Book Synopsis The Wounded Generation by : A. D. Horne
Download or read book The Wounded Generation written by A. D. Horne and published by Englewood Cliffs, N.J. : Prentice-Hall. This book was released on 1981 with total page 246 pages. Available in PDF, EPUB and Kindle. Book excerpt:
Book Synopsis America After the Fall by : Sarah L. Burns
Download or read book America After the Fall written by Sarah L. Burns and published by Yale University Press. This book was released on 2016-01-01 with total page 205 pages. Available in PDF, EPUB and Kindle. Book excerpt: A unique look at America's quest to carve out an artistic identity during the Depression era Through 50 masterpieces of painting, this fascinating catalogue chronicles the turbulent economic, political, and aesthetic climate of the 1930s. This decade was a supremely creative period in the United States, as the nation's artists, novelists, and critics struggled through the Great Depression seeking to define modern American art. In the process, many painters challenged and reworked the meanings and forms of modernism, reaching no simple consensus.
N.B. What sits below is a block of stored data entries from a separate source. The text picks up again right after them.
theorem writeStren_keeps {s : State} (h : Keeps kd km kc s0 s) (d : W32) :
    Keeps kd km kc s0 (writeStren d s) := by
  unfold writeStren
  try dsimp only
  repeat' first | with_reducible assumption | with_reducible apply repeatFor_keeps
                | with_reducible apply streamEnableOp_keeps | with_reducible apply streamDisableOp_keeps
                | with_reducible apply Keeps.foldl | with_reducible apply Keeps.elim
                | (intros; with_reducible assumption) | (intro x) | split
                | refine Keeps.lit rfl rfl rfl rfl rfl rfl rfl rfl ?_
                | refine Keeps.of_snd (by with_reducible assumption) ?_
                | refine Keeps.of_snd2 (by with_reducible assumption) ?_

theorem beginLayer_keeps {s : State} (h : Keeps kd km kc s0 s) (n : Nat) :
    Keeps kd km kc s0 (beginLayer n s) := by
  unfold beginLayer
  try dsimp only
  repeat' first | with_reducible assumption | with_reducible apply setStream_keeps | with_reducible apply Keeps.foldl
                | with_reducible apply Keeps.elim | (intros; with_reducible assumption) | (intro x) | split
                | refine Keeps.lit rfl rfl rfl rfl rfl rfl rfl rfl ?_
                | refine Keeps.of_snd (by with_reducible assumption) ?_
                | refine Keeps.of_snd2 (by with_reducible assumption) ?_

theorem queuePackets_keeps {s : State} (h : Keeps kd km kc s0 s) (n : Nat) :
    Keeps kd km kc s0 (queuePackets n s) := by
  unfold queuePackets
  try dsimp only
  repeat' first | with_reducible assumption | with_reducible apply put_keeps | with_reducible apply updFrame_keeps
                | with_reducible apply enqueue_keeps | with_reducible apply queueFull_keeps
                | with_reducible apply setStream_keeps | with_reducible apply Keeps.foldl
                | with_reducible apply Keeps.elim | (intros; with_reducible assumption) | (intro x) | split
                | refine Keeps.lit rfl rfl rfl rfl rfl rfl rfl rfl ?_
                | refine Keeps.of_snd (by with_reducible assumption) ?_
                | refine Keeps.of_snd2 (by with_reducible assumption) ?_

theorem layerPacketizeEff_keeps {s : State} (h : Keeps kd km kc s0 s) (n : Nat) :
    Keeps kd km kc s0 (layerPacketizeEff n s) := by
  unfold layerPacketizeEff
  try dsimp only
  repeat' first | with_reducible assumption | with_reducible apply beginLayer_keeps
                | with_reducible apply queuePackets_keeps | with_reducible apply Keeps.foldl
                | with_reducible apply Keeps.elim | (intros; with_reducible assumption) | (intro x) | split
                | refine Keeps.lit rfl rfl rfl rfl rfl rfl rfl rfl ?_
                | refine Keeps.of_snd (by with_reducible assumption) ?_
                | refine Keeps.of_snd2 (by with_reducible assumption) ?_

theorem aafPacketEff_keeps {s : State} (h : Keeps kd km kc s0 s) (n : Nat) :
    Keeps kd km kc s0 (aafPacketEff n s) := by
  unfold aafPacketEff
  try dsimp only
  repeat' first | with_reducible assumption | with_reducible apply put_keeps | with_reducible apply inc_keeps
                | with_reducible apply enqueue_keeps | with_reducible apply queueFull_keeps
                | with_reducible apply setStream_keeps | with_reducible apply Keeps.foldl
                | with_reducible apply Keeps.elim | (intros; with_reducible assumption) | (intro x) | split
                | refine Keeps.lit rfl rfl rfl rfl rfl rfl rfl rfl ?_
                | refine Keeps.of_snd (by with_reducible assumption) ?_
                | refine Keeps.of_snd2 (by with_reducible assumption) ?_

theorem skipBacklog_keeps {s : State} (h : Keeps kd km kc s0 s)  :
    Keeps kd km kc s0 (skipBacklog s) := by
  unfold skipBacklog
  try dsimp only
  repeat' first | with_reducible assumption | with_reducible apply repeatFor_keeps
                | with_reducible apply setStream_keeps | with_reducible apply Keeps.foldl
                | with_reducible apply Keeps.elim | (intros; with_reducible assumption) | (intro x) | split
                | refine Keeps.lit rfl rfl rfl rfl rfl rfl rfl rfl ?_
                | refine Keeps.of_snd (by with_reducible assumption) ?_
                | refine Keeps.of_snd2 (by with_reducible assumption) ?_

theorem writeTxtail_keeps {s : State} (h : Keeps kd km kc s0 s) (d : W32) :
    Keeps kd km kc s0 (writeTxtail d s) := by
  unfold writeTxtail
  try dsimp only
  repeat' first | with_reducible assumption | with_reducible apply put_keeps | with_reducible apply checked_keeps
                | with_reducible apply Keeps.foldl | with_reducible apply Keeps.elim
                | (intros; with_reducible assumption) | (intro x) | split
                | refine Keeps.lit rfl rfl rfl rfl rfl rfl rfl rfl ?_
                | refine Keeps.of_snd (by with_reducible assumption) ?_
                | refine Keeps.of_snd2 (by with_reducible assumption) ?_

theorem txDescriptorEff_keeps {s : State} (h : Keeps kd km kc s0 s)  :
    Keeps kd km kc s0 (txDescriptorEff s) := by
  unfold txDescriptorEff
  try dsimp only
  repeat' first | with_reducible assumption | with_reducible apply put_keeps | with_reducible apply recErr_keeps
                | with_reducible apply enqueue_keeps | with_reducible apply queueFull_keeps
                | with_reducible apply Keeps.foldl | with_reducible apply Keeps.elim
                | (intros; with_reducible assumption) | (intro x) | split
                | refine Keeps.lit rfl rfl rfl rfl rfl rfl rfl rfl ?_
                | refine Keeps.of_snd (by with_reducible assumption) ?_
                | refine Keeps.of_snd2 (by with_reducible assumption) ?_

theorem writeRing_keeps {s : State} (h : Keeps kd km kc s0 s) (en : Fld) (fs : List Fld) (cfg : Bool) (d : W32) :
    Keeps kd km kc s0 (writeRing en fs cfg d s) := by
  unfold writeRing
  try dsimp only
  repeat' first | with_reducible assumption | with_reducible apply put_keeps | with_reducible apply storeAll_keeps
                | with_reducible apply recErr_keeps | with_reducible apply Keeps.foldl
                | with_reducible apply Keeps.elim | (intros; with_reducible assumption) | (intro x) | split
                | refine Keeps.lit rfl rfl rfl rfl rfl rfl rfl rfl ?_
                | refine Keeps.of_snd (by with_reducible assumption) ?_
                | refine Keeps.of_snd2 (by with_reducible assumption) ?_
This period was also marked by an astounding diversity of work as artists sought styles--ranging from abstraction to Regionalism to Surrealism--that allowed them to engage with issues such as populism, labor, social protest, and to employ an urban and rural iconography including machines, factories, and farms. Seminal works by Edward Hopper, Grant Wood, Thomas Hart Benton, Georgia O'Keeffe, Aaron Douglas, Charles Sheeler, Stuart Davis, and others show such attempts to capture the American character. These groundbreaking paintings, highlighting the relationship between art and national experience, demonstrate how creativity, experimentation, and revolutionary vision flourished during a time of great uncertainty.